We made tests with the latest CTranslate2 (2.0) release and found that translation speed on Geforce RTX 2080 is 25% faster than 3090 on single GPU. We loaded 14 language models (around 4.7Gb in memory ) in both GPU.
How is it can be ?
We tested “int8” models with “int8” and “float” parameters. With beam_size 1 and 2. Same results - 2080 is always faster 3090.
2080: Driver Version: 460.32.03 CUDA Version: 11.2
3090: Driver Version: 460.73.01 CUDA Version: 11.2
I suppose your translation server is splitting the input text. How does it batch the sentences? Or are you running the translation sentence by sentence?
Tokenizer divides text into 760 parts (sentences) and after that executes translate_batch method 12 times (we have limit 64 elements array per call to prevent out of memory error).
We tested “int8” models with “int8” and “float” parameters.
So you tried compute_type="int8" and compute_type="float", is that right? Did you also try with “float16”?
we have limit 64 elements array per call to prevent out of memory error
Note that the parameter max_batch_size can do that for you. You can pass all sentences to translate_batch and set max_batch_size to 64. This will improve performance as we do some reordering by length internally.
I definitely confirm this. We earlier tried to make an outside loop, and then when we passed all the sentences to translate_batch, the performance has dramatically improved.

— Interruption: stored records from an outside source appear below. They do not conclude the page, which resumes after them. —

-- ==== Sys2Proof/Proofs/ScribeStops.lean ====
section
/-! A claim that waits behind the Scribe's against the statement of ScribeForms: SCRH.stop gives up the program that is being loaded, the next
claim is then looked at (R76), and one that asks for more registers than a warp may have traps in its lanes, whose warp may be the one that
issued SCRH.stop. -/

namespace Sys2Proof.Machine

/-- SCRH.stop with its status in register 0. -/
def stopLoading : Instr := .scrhStop plainHdr 0

/-- What `stopLoading` uses. -/
def stopLoadingUses : Uses := { dstR := [0], forbid := true }

/-- Lane 0 issues `stopLoading` while its core loads a Scribe program; lane 1 waits in RCLAIM for 24 granules, and their warp has one. -/
def claimBehindScribe : State :=
  { State.reset with
    wrp := [(0, { n := 9 })], thr := [(0, { st := .runnable }), (1, { st := .waiting, wait := .claim })], ctxs := [(0, { tvec := 1 })],
    cor := [(0, { scribe := { state := 1 }, claims := [{ by_ := .warp 0 24 [1], words := 0 }] })], cur := { warp := 0, lanes := [0] } }

theorem plain_claimBehindScribe : Plain claimBehindScribe where
  some_ := by decide
  nodup := by decide
  lane := by decide
  live := by decide
  wid := by decide
  going := by decide
  undrafted := by decide
  nostep := by decide
  nomeet := by decide

theorem legal_claimBehindScribe : Legal claimBehindScribe plainHdr stopLoadingUses := ⟨rfl, rfl, rfl⟩

/-- Lane 1 enters the handler, and lane 0 stops with the rest of the warp. -/
theorem stopLoading_stops : ∃ b, exec stopLoading claimBehindScribe = .next b ∧ (b.thread 0).st = .stopped :=
  ⟨_, rfl, by decide +kernel⟩

/-- Refutes O33: the claim that SCRH.stop lets come to its turn traps in another lane of the warp, whose entry stops the lane that issues
SCRH.stop, and the statement has that lane retire as a runnable thread. -/
theorem not_scribeForms : ¬ Obligations.ScribeForms := by
  rintro ⟨⟨-, hstop⟩, -⟩
  obtain ⟨b, hexec, hst⟩ := (hstop plainHdr 0).runnable (s := claimBehindScribe) (fun _ => ⟨rfl, rfl⟩) plain_claimBehindScribe
    legal_claimBehindScribe rfl trivial rfl (by decide) (by decide +kernel) (by decide +kernel)
  obtain ⟨c, hexec', hstopped⟩ := stopLoading_stops
  obtain rfl : c = b := Host.Outcome.next.inj (hexec'.symm.trans hexec)
  exact absurd (hst.symm.trans hstopped) (by decide)

end Sys2Proof.Machine
end

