-- ==== Sys2Proof/Proofs/FormSync.lean ====
section
/-! The form of a state under fences, barriers, messages, drafts, fetches and control (R240-R282). -/

namespace Sys2Proof.Machine

variable {s : State}

theorem Formed.execFence {hd : Hdr} {o : Acc} (h : Formed s) : FormedOut (execFence hd o s) := by
  unfold Machine.execFence
  refine h.issue fun _ _ h' => ?_
  dsimp only
  split
  · rename_i heq
    exact (h'.fenceStart.of_fst heq).retireAll
  · rename_i heq
    exact (h'.fenceStart.of_fst heq).fenceWait

theorem Formed.execFenceComplete {w : Nat} (h : Formed s) : FormedOut (execFenceComplete w s) := by
  unfold Machine.execFenceComplete
  split
  · exact h
  · dsimp only
    split
    · exact FormedOut.ite h (h.fenceRun.foldl (fun _ _ h' => h'.setThread))
    · refine FormedOut.ite ((h.fenceRun.setWarp.foldl (fun _ _ h' => h'.endWait)).stepTrap.settle) ?_
      exact (h.fenceRun.setWarp.foldl (fun _ _ h' => h'.setThread)).settle

theorem Formed.execTnow {hd : Hdr} {d : Nat} (h : Formed s) : FormedOut (execTnow hd d s) := h.perLane

theorem Formed.execTwait {hd : Hdr} {t : When} {scope : Scope} {imm : Int} (h : Formed s) : FormedOut (execTwait hd t scope imm s) :=
  h.issue (fun _ _ h' => h'.foldl (fun _ _ h'' => Formed.ite h''.retire h''.setThread.waitLane))

theorem Formed.execTimedWaitDeadline {t : Nat} (h : Formed s) : FormedOut (execTimedWaitDeadline t s) := by
  unfold Machine.execTimedWaitDeadline
  exact FormedOut.ite h ((h.foldl (fun _ _ h' => Formed.ite h'.endWait h'.setThread)).stepTrap.settle)

theorem Formed.execTalarm {hd : Hdr} {t : When} {a : Nat} {imm : Int} (h : Formed s) : FormedOut (execTalarm hd t a imm s) := by
  unfold Machine.execTalarm
  refine h.issue fun _ _ h' => ?_
  refine Formed.ite ((h'.foldl (fun _ _ h'' => h''.setThread)).waitAll) ?_
  exact h'.laneSteps (fun _ _ _ h'' => h''.setCore.retire)

theorem Formed.execAlarmDue {c : Nat} (h : Formed s) : FormedOut (execAlarmDue c s) := by
  unfold Machine.execAlarmDue
  dsimp only
  split
  · exact h
  · exact FormedOut.ite h h.setCore.setPort

theorem Formed.execQstat {hd : Hdr} {d a : Nat} (h : Formed s) : FormedOut (execQstat hd d a s) := h.perLane

theorem Formed.execQueueServe {w : Nat} (h : Formed s) : FormedOut (execQueueServe w s) :=
  h.foldl (fun _ _ h' => by dsimp only; split <;> exact h'.setThread)

theorem Formed.setBar {l : Level} {key k : Nat} {b : Bar} (h : Formed s) : Formed (s.setBar l key k b) := by
  unfold State.setBar
  exact Formed.ite h.setCore (h.other rfl)

theorem Formed.noteArr {w : Nat} {l : Level} {k : Nat} (h : Formed s) : Formed (s.noteArr w l k) := by
  unfold State.noteArr
  exact Formed.ite h h.setBar

theorem Formed.noteExit {w : Nat} (h : Formed s) : Formed (s.noteExit w) :=
  h.foldl (fun _ _ h' => Formed.ite h' (h'.foldl (fun _ _ h'' => h''.noteArr)))

theorem Formed.noteInPhase {ctx : Nat} {l : Level} {key k : Nat} (h : Formed s) : Formed (s.noteInPhase ctx l key k) := h.setBar
theorem Formed.closePhase {t : Nat} (h : Formed s) : Formed (s.closePhase t) := h.setCtx

theorem Formed.arrive {t : Nat} {l : Level} {k : Nat} {bv : Option (AOp × Nat)} {src dst : Int} (h : Formed s) :
    Formed (s.arrive t l k bv src dst) := by
  unfold State.arrive
  exact Formed.ite h.setWarp (Formed.ite h.setBar.noteArr.noteInPhase.closePhase h.setBar.noteArr)

theorem Formed.barUnit {hd : Hdr} {u : Uses} {l : Level} {k : Nat} {rlx : Bool} {go : List Nat → State → State}
    (h : Formed s) (hgo : ∀ x0 x1, Formed x1 → Formed (go x0 x1)) : Formed (s.barUnit hd u l k rlx go) := by
  unfold State.barUnit
  refine h.issue fun _ _ h' => ?_
  refine Formed.ite h'.faultAll ?_
  refine Formed.ite (Formed.ite h'.waitAll (hgo _ _ h'.waitAll)) ?_
  exact h'.afterFence (fun _ h'' => Formed.ite h''.waitAll (hgo _ _ h''.waitAll))
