-- ==== Sys2Proof/Machine/Flags.lean ====
section
/-!
DEFINITION. The values the six predicate commands give `FLAG` (spec/10_state.md R27). There is no other condition
code.
-/

namespace Sys2Proof.Machine

/-- `FEQ`: equality of two elements (40_field R119). -/
def flagFeq (a b : Felt) : Bool := decide (a = b)

/-- `PISINF`: whether a point is the identity (42_curve R176). -/
def flagIsIdentity : Point → Bool
  | .identity => true
  | .affine _ _ => false

/-- `PONC`: whether a pair is on the curve (42_curve R177). -/
def flagOnCurve (p : Params) (x y : Felt) : Bool := onCurve p x y

/-- `PEQ`: equality of two points (42_curve R178). -/
def flagPeq (a b : Point) : Bool := peq a b

/-- `VERIFY`: whether a signature verifies against a point (45_signature R217). -/
def flagVerify (p : Params) (m r s : Felt) (q : Point) : Bool := verify p m r s q

/-- `VERIFYXY`: whether a signature verifies against raw coordinates (45_signature R218). -/
def flagVerifyXY (p : Params) (m r s xq yq : Felt) : Bool := verifyXY p m r s xq yq

end Sys2Proof.Machine
end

According to the performance recommendations, you might also want to try batch_type="tokens". In this case, you can increase the max_batch_size.
Depending on your environment, this kind of setup allows applying some sort of caching. For example, if you are in a CAT tool, you might send multiple segments to translate as a batch while the translator works on the current segment.

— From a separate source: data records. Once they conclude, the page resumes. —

/-! ### One step of every command (95 2.2 to 2.8) -/

theorem test_nop_keeps_latch : statusAfter 0x00000000#32 (after 0x25210000#32 (elements 0 0 0)) = 0x200#32 := by
  decide +kernel
theorem test_clrerr : statusAfter 0x01000000#32 (after 0x25210000#32 (elements 0 0 0)) = 0#32 ∧
    (after 0x01000000#32 (after 0x25210000#32 (elements 0 0 0))).errcmd = 0#32 := by decide +kernel
theorem test_illegal_word_first_error_kept :
    statusAfter 0x02000000#32 (after 0x25210000#32 (elements 0 0 0)) = 0x250#32 ∧
    (after 0x02000000#32 (after 0x25210000#32 (elements 0 0 0))).errcmd = 0x25210000#32 := by decide +kernel
theorem test_lde_top : (after 0x10100000#32 ((start config2).setBuf (slot0 (rowM4 0)))).getE 1 = top := by
  decide +kernel
theorem test_lde_of_P : statusAfter 0x10100000#32 ((start config2).setBuf (slot0 (rowM4 1))) = 0x110#32 := by
  decide +kernel
theorem test_ste_258 : (after 0x11F0001F#32 ((start config2).setE 15 258)).buf = [(1022, 1), (1023, 2)] := by
  decide +kernel
theorem test_fli : (after 0x12000FFF#32 (start config2)).getE 0 = felt 4095 := by decide +kernel
theorem test_fmov : (after 0x13920000#32 (elements 0 0 7)).getE 9 = felt 7 := by decide +kernel
theorem test_fadd_wraps : (after 0x20312000#32 (elements 0 top 5)).getE 3 = felt 4 := by decide +kernel
theorem test_fsub_minuend : (after 0x21312000#32 (elements 0 3 5)).getE 3 = felt (P - 2) := by decide +kernel
theorem test_fneg_zero : (after 0x22210000#32 (elements 0 0 9)).getE 2 = felt 0 := by decide +kernel
theorem test_fmul : (after 0x23312000#32 (elements 0 (felt (2 ^ 251)) 2)).getE 3 =
    felt 0x07ffffffffffffeeffffffffffffffffffffffffffffffffffffffffffffffff := by decide +kernel
theorem test_fsqr : (after 0x24210000#32 (elements 0 (felt (2 ^ 200)) 0)).getE 2 =
    felt 0x07fff66780000010ffffffffffe000000000000043ffffffffffff6f80000001 := by decide +kernel
theorem test_finv : (after 0x25210000#32 (elements 0 2 0)).getE 2 =
    felt 0x0400000000000008800000000000000000000000000000000000000000000001 := by decide +kernel
theorem test_finv_zero : statusAfter 0x25210000#32 (elements 0 0 7) = 0x220#32 ∧
    (after 0x25210000#32 (elements 0 0 7)).getE 2 = felt 7 := by decide +kernel
theorem test_fpow : (after 0x26312000#32 (elements 0 3 5)).getE 3 = felt 243 := by decide +kernel
theorem test_fpow_zero_zero : (after 0x26312000#32 (elements 0 0 0)).getE 3 = felt 1 := by decide +kernel
theorem test_feq : (after 0x27120000#32 (elements 0 4 4)).flag = true ∧
    (after 0x27120000#32 (elements 0 0 top)).flag = false := by decide +kernel
theorem test_pset : (after 0x30201000#32 (elements 1 0 0)).getPt 2 = pointB := by decide +kernel
theorem test_pset_off_curve : statusAfter 0x30012000#32 (elements 0 1 1) = 0x330#32 := by decide +kernel
theorem test_pinf : (after 0x31000000#32 (points config2 pointA pointB)).getPt 0 = .identity := by decide +kernel
theorem test_pgen : (after 0x32100000#32 (start configS)).getPt 1 = .affine configS.gx configS.gy := by
  decide +kernel
theorem test_pmov : (after 0x33210000#32 (points config2 pointA pointB)).getPt 2 = pointB := by decide +kernel
theorem test_pgetx : (after 0x34010000#32 (points configS twoG threeG)).getE 0 =
    felt 0x0411494b501a98abd8262b0da1351e17899a0c4ef23dd2f96fec5ba847310b20 := by decide +kernel
theorem test_pgetx_identity_keeps_flag :
    statusAfter 0x34010000#32 ((start config2).setFlag true) = 0x661#32 := by decide +kernel
theorem test_pgety : (after 0x35010000#32 (points configS twoG threeG)).getE 0 =
    felt 0x07e1b3ebac08924d2c26f409549191fcf94f3bf6f301ed3553e22dfb802f0686 := by decide +kernel
theorem test_pgety_identity : statusAfter 0x35010000#32 (start config2) = 0x660#32 := by decide +kernel
theorem test_pisinf : (after 0x36000000#32 (start config2)).flag = true ∧
    (after 0x36000000#32 (points config2 pointA pointB)).flag = false := by decide +kernel
theorem test_ponc : (after 0x37120000#32 (elements 0 top 0)).flag = true ∧
    statusAfter 0x37120000#32 (elements 0 2 0) = 0#32 := by decide +kernel
theorem test_peq : (after 0x38010000#32 (start config2)).flag = true ∧
    (after 0x38010000#32 (points config2 pointA pointB)).flag = false := by decide +kernel
theorem test_pneg : (after 0x39210000#32 (points configS .identity configS.generator)).getPt 2 =
    .affine configS.gx (felt 0x07a997f9f55b68e04841b7fe20b9139d21ac132ee541bc5cd78cfff3c91723e2) := by
  decide +kernel
theorem test_padd_chord : (after 0x3A701000#32 (points configS configS.generator twoG)).getPt 7 = threeG := by
  decide +kernel
theorem test_padd_order_two : (after 0x3A701000#32 (points config2 pointA pointA)).getPt 7 = .identity ∧
    (after 0x3A701000#32 (points config2 pointA pointB)).getPt 7 = pointC := by decide +kernel
theorem test_pdbl : (after 0x3B100000#32 (points configS configS.generator .identity)).getPt 1 = twoG := by
  decide +kernel
theorem test_pdbl_order_two : (after 0x3B100000#32 (points config2 pointA pointB)).getPt 1 = .identity := by
  decide +kernel
theorem test_smul : (after 0x3C241000#32 ((points configS .identity configS.generator).setE 4 5)).getPt 2 =
    .affine (felt 0x0788435d61046d3eec54d77d25bd194525f4fa26ebe6575536bc6f656656b74c)
      (felt 0x013926386b9e5e908c359519eaa68c44a2430f4b4ca5d0dbdcb4231f031eb18b) := by decide +kernel
theorem test_smul_out_of_range :
    statusAfter 0x3C241000#32 ((points config2 pointA pointB).setE 4 2) = 0x440#32 := by decide +kernel
theorem test_poseidon_order_of_rounds :
    [0, 1, 2].map (fun i => (after 0x40000000#32 (elements 1 2 3)).getE i) =
      [felt 0x01b666d5805ed08d06410e, felt 0x8e9cff4fa746d4626954, felt 0x89544c586de8d706d50f] := by
  decide +kernel
theorem test_poseidon_matrix_orientation :
    mix ⟨⟨1, 2, 3⟩, ⟨4, 5, 6⟩, ⟨7, 8, 10⟩⟩ ⟨1, 8, 27⟩ = ⟨98, 206, 341⟩ := by decide +kernel
theorem test_pedersen : (after 0x41312000#32 (((start configS).setE 1 1).setE 2 2)).getE 3 =
    felt 0x05bb9440e27889a364bcb678b1f679ecd1347acdedcbf36e83494f857cc58026 := by decide +kernel
theorem test_pedersen_identity : statusAfter 0x41401000#32 (elements 1 0 0) = 0x660#32 ∧
    (after 0x41401000#32 (elements (felt (2 ^ 248)) 0 0)).getE 4 = top := by decide +kernel
theorem test_verify : (after 0x50011000#32 ((elements 0 1 0).setPt 0 pointB)).flag = true ∧
    (after 0x50111000#32 ((elements 0 1 0).setPt 0 pointB)).flag = false := by decide +kernel
theorem test_verify_sum_is_identity :
    statusAfter 0x50111000#32 (((elements 0 1 0).setPt 0 pointA).setFlag true) = 0#32 := by decide +kernel
theorem test_verifyxy : (after 0x51111200#32 (elements 0 1 top)).flag = true ∧
    statusAfter 0x51111110#32 ((elements 0 1 top).setFlag true) = 0#32 := by decide +kernel
theorem test_schk : statusAfter 0x52100000#32 (elements 0 1 2) = 0#32 ∧
    statusAfter 0x52200000#32 (elements 0 1 2) = 0x440#32 ∧
    statusAfter 0x52000000#32 (elements 0 1 2) = 0x440#32 := by decide +kernel
theorem test_csr_after_reset : (List.finRange 4).map (csrValue (start config2)) = [0#32, 0#32, 0x5A534401#32, 0#32] := by
  decide +kernel
theorem test_assembly : assembly (.lde 1 2) = "LDE e1, [2]" ∧ assembly .nop = "NOP" ∧
    assembly (.fli 5 0x7FF) = "FLI e5, 2047" := by decide +kernel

I know that your API is completely the same; however, this does not mean the two machines handle everything in the same way. In order to be able to eliminate factors, I would first make a test for CTranslate with a very simple Python script (no API or Docker), and compare the performance between the two machines. I would also take into consideration other specifications of the machine, not only GPUs.
Finally, it is known for some recent types of GPUs to have mysterious issues due to lack of testing on these machine whether this is related to CUDA, deep learning frameworks, or other factors. See this post for example.